▶ What to do: As the answer, give a copy of each line below that includes the word "true".

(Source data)
= Beginning of Section =

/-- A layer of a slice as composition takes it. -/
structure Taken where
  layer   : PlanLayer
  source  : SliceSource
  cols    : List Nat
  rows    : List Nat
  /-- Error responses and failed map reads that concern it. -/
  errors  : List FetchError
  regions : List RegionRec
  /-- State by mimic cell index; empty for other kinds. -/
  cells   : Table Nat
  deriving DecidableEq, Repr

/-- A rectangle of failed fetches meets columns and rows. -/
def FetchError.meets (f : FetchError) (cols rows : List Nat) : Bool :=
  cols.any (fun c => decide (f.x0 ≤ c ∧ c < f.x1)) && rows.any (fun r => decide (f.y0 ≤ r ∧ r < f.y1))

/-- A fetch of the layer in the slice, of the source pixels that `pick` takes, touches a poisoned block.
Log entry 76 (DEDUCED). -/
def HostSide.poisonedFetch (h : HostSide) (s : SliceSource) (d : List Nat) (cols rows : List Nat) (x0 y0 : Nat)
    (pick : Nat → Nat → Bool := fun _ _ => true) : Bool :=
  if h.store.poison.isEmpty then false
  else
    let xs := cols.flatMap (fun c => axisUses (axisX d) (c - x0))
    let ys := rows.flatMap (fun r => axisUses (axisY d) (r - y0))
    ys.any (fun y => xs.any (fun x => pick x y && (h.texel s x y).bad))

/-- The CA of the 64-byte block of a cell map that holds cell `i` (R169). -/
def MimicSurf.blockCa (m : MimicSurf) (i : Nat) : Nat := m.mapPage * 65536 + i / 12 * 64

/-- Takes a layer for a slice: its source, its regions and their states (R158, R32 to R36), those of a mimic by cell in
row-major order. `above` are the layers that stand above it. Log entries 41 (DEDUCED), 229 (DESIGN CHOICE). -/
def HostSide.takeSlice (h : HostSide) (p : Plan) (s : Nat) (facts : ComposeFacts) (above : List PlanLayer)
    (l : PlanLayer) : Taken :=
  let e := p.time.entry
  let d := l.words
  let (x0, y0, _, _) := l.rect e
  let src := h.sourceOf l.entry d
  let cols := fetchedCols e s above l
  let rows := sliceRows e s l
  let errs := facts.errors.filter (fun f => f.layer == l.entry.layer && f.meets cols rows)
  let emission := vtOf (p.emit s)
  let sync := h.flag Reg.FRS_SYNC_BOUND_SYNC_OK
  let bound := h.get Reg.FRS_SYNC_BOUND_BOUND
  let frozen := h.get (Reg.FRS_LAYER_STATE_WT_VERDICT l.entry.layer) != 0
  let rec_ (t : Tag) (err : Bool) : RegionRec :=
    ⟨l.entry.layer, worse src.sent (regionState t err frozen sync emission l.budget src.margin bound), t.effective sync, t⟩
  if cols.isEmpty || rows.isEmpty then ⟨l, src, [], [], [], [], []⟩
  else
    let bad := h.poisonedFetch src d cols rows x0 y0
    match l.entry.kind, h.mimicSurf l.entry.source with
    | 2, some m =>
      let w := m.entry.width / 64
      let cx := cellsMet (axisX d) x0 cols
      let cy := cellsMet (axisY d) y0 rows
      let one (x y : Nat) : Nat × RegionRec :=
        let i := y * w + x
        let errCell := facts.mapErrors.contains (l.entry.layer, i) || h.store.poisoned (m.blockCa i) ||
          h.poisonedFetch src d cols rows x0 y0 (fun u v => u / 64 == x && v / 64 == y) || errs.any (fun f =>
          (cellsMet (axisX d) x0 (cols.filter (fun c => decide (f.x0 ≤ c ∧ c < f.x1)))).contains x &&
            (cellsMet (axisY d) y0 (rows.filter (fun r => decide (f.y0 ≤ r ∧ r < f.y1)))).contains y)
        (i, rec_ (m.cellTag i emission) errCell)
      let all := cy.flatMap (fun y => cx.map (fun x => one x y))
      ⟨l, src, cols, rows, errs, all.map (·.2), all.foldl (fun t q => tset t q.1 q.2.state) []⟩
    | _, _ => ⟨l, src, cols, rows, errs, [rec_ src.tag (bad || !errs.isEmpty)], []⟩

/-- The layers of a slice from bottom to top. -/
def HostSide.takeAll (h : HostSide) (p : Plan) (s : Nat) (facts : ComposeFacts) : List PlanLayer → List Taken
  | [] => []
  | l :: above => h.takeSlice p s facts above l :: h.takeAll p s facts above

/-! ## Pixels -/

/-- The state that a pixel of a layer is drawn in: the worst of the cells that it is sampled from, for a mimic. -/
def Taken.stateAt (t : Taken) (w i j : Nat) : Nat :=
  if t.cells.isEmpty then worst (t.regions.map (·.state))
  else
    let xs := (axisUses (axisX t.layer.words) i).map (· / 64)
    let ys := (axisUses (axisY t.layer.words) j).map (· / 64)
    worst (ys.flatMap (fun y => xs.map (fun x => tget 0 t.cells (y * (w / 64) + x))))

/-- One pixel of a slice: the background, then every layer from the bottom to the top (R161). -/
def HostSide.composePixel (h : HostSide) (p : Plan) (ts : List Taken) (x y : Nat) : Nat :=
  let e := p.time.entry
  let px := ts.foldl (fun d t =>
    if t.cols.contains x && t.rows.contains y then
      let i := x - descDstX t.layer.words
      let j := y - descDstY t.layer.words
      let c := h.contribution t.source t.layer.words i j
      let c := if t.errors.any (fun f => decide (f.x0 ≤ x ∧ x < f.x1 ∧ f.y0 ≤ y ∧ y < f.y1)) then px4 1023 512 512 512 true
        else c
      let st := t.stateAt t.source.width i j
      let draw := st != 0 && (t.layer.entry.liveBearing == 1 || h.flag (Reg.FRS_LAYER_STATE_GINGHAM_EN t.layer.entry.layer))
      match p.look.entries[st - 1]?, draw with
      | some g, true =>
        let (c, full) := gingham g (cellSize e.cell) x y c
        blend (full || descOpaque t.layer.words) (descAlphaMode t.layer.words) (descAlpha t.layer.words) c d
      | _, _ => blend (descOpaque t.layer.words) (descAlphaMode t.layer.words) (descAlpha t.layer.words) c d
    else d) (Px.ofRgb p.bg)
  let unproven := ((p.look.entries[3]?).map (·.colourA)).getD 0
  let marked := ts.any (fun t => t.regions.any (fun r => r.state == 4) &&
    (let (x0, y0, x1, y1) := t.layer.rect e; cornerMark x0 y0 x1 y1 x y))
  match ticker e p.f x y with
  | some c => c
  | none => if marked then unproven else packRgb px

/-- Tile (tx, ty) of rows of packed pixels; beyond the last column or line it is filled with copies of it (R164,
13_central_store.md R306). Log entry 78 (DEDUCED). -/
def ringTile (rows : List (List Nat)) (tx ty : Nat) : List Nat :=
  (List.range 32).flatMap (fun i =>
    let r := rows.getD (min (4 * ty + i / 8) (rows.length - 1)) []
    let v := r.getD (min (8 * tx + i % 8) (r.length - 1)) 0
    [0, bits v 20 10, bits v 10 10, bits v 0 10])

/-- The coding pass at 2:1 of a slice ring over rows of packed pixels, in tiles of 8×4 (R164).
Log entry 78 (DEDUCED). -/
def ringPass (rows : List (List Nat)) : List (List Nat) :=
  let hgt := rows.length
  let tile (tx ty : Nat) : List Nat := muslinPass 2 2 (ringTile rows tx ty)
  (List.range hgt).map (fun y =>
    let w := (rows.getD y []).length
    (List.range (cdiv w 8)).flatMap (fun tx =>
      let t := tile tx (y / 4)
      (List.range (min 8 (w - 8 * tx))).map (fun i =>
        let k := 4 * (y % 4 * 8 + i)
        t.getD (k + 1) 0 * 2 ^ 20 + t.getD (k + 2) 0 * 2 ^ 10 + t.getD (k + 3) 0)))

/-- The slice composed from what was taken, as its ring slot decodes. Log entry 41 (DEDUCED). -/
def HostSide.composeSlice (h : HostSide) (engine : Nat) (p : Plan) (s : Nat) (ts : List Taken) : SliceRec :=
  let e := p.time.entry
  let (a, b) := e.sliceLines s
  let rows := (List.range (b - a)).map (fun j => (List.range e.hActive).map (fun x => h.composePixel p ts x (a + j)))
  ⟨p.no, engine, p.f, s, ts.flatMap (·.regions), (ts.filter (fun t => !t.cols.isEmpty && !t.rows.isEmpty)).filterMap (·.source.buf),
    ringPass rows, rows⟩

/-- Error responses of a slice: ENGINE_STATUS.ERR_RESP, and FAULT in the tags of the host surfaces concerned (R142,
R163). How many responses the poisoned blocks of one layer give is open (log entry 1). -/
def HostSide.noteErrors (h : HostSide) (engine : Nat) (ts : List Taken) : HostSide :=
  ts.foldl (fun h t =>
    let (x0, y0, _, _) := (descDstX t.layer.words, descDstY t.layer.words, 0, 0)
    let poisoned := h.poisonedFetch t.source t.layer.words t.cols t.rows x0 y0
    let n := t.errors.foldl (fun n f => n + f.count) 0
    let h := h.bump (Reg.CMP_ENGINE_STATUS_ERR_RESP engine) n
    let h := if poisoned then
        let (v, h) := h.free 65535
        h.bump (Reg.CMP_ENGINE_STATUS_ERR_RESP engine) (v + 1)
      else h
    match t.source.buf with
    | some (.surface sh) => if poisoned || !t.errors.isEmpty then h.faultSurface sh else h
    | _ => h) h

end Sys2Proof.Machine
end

= End of Section =

▶ Exercise response:
    (pick : Nat → Nat → Bool := fun _ _ => true) : Bool :=
      let c := if t.errors.any (fun f => decide (f.x0 ≤ x ∧ x < f.x1 ∧ f.y0 ≤ y ∧ y < f.y1)) then px4 1023 512 512 512 true
      | some g, true =>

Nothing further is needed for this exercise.